(What you are asked to do) Give back only the lines in the records below from the one with "agenda := l, params" to the one with "clears DONE, bit", both inclusive, word for word.

_____

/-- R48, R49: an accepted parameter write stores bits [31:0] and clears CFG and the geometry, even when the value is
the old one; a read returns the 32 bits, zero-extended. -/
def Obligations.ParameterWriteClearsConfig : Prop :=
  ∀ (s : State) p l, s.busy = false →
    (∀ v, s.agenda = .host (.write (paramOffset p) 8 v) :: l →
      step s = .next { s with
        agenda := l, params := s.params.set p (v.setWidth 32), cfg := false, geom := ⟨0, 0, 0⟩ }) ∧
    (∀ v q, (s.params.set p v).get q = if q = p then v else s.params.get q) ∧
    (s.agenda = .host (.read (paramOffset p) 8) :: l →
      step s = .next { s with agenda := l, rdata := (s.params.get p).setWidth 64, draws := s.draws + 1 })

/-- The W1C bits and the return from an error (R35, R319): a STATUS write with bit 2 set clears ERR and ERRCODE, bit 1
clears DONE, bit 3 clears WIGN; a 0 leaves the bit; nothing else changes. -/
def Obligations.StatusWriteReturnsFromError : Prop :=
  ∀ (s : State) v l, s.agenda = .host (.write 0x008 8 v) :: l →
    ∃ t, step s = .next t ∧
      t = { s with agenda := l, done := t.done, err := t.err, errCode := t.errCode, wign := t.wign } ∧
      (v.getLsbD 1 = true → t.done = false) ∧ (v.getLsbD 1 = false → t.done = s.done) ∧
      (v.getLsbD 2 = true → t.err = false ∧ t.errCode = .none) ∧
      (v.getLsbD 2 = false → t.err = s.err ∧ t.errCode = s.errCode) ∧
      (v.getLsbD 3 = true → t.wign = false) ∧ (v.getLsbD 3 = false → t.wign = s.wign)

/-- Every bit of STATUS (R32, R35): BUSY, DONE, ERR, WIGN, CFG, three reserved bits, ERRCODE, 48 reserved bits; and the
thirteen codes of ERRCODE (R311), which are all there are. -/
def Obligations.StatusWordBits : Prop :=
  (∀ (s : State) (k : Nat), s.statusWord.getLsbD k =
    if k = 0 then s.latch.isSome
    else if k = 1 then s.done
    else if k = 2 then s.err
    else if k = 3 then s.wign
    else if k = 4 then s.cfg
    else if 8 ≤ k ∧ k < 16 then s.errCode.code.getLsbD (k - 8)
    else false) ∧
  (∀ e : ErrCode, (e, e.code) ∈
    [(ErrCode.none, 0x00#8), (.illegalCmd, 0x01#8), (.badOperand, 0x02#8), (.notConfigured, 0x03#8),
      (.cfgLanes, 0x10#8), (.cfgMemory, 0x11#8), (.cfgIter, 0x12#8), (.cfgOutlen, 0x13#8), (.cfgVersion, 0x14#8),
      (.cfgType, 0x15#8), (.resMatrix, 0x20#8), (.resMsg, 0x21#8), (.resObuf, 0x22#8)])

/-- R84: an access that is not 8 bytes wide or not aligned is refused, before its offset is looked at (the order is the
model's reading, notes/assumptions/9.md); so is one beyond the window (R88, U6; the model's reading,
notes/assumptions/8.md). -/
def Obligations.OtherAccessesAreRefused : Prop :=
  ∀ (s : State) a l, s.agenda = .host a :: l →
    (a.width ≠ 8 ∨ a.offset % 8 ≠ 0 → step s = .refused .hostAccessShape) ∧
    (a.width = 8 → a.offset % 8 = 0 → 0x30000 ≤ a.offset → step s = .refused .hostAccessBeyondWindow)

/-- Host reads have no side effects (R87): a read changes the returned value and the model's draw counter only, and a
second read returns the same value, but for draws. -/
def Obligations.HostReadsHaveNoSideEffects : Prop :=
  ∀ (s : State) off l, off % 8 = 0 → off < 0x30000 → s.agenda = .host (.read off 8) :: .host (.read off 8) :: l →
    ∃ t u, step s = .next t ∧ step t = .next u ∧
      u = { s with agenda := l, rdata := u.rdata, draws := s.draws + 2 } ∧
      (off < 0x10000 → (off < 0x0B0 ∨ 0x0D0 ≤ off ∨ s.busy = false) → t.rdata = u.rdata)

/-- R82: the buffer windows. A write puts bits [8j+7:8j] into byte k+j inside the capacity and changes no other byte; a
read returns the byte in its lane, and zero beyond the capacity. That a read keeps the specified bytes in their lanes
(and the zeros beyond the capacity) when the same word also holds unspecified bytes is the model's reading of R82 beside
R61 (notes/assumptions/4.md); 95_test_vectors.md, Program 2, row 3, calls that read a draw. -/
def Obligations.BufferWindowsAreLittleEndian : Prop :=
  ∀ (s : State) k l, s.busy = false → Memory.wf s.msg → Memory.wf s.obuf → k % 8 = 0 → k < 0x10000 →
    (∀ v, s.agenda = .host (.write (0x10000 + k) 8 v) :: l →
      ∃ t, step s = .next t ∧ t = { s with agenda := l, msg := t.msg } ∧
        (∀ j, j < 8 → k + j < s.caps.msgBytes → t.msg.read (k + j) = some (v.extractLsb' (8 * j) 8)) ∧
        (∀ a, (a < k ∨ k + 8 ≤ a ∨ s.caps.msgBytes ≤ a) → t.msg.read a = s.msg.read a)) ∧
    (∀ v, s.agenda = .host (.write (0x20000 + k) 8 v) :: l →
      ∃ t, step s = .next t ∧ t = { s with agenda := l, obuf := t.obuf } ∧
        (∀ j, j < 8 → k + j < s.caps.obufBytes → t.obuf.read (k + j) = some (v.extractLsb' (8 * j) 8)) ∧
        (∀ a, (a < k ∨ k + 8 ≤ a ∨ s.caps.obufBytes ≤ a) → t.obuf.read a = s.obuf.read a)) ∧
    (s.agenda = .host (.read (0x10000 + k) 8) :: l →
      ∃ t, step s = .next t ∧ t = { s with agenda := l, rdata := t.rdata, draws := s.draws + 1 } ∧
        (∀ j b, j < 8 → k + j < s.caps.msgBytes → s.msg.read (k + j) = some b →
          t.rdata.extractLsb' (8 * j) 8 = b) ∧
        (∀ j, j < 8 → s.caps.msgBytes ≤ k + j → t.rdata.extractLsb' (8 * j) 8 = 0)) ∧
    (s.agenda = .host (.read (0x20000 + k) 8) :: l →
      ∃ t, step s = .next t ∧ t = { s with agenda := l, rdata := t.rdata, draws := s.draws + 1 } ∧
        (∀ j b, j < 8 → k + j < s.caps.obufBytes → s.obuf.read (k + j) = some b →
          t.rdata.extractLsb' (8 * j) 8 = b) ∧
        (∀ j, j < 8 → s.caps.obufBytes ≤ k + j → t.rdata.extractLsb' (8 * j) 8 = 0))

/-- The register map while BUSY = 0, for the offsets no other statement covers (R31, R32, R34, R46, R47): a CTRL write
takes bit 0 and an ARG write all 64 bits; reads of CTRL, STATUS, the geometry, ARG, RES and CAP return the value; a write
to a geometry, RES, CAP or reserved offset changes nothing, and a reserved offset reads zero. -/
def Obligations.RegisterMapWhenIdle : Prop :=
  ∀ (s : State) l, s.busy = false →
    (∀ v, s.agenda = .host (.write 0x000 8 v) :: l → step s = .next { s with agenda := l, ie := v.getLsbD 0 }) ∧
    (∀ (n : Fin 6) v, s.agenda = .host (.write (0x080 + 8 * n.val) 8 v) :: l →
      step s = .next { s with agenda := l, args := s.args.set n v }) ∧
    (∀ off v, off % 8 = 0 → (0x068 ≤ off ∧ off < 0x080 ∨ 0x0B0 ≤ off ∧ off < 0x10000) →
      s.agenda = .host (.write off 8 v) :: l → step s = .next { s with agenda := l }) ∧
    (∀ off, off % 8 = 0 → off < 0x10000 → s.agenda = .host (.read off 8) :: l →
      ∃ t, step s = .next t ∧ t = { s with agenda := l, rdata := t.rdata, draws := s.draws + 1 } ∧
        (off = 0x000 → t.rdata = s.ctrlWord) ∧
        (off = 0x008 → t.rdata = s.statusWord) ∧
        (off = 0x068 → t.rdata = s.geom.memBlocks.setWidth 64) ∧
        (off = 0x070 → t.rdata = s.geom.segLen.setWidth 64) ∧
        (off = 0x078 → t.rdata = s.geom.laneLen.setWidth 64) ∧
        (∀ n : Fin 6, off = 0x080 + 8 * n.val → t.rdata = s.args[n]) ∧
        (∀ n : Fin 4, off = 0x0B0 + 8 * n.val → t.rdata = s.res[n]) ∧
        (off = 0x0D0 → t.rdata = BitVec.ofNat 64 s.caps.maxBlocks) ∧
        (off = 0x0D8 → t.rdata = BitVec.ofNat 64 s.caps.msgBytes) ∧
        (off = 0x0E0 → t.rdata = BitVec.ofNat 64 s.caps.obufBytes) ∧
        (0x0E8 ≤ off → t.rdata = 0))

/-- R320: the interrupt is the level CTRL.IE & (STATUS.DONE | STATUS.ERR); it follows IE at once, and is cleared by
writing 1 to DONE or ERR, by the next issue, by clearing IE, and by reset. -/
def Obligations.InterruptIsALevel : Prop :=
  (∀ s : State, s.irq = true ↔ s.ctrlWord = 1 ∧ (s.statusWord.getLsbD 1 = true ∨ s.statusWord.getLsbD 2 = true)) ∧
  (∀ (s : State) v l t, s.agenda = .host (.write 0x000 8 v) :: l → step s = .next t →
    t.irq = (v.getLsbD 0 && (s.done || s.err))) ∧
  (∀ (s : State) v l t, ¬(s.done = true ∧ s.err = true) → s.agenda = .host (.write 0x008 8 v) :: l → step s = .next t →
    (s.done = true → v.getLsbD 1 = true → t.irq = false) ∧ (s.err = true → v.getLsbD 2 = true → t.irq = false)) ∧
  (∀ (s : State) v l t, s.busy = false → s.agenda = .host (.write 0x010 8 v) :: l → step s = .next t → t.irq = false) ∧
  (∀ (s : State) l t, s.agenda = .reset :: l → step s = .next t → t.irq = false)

_____

(Exercise result)
        agenda := l, params := s.params.set p (v.setWidth 32), cfg := false, geom := ⟨0, 0, 0⟩ }) ∧
    (∀ v q, (s.params.set p v).get q = if q = p then v else s.params.get q) ∧
    (s.agenda = .host (.read (paramOffset p) 8) :: l →
      step s = .next { s with agenda := l, rdata := (s.params.get p).setWidth 64, draws := s.draws + 1 })

/-- The W1C bits and the return from an error (R35, R319): a STATUS write with bit 2 set clears ERR and ERRCODE, bit 1
clears DONE, bit 3 clears WIGN; a 0 leaves the bit; nothing else changes. -/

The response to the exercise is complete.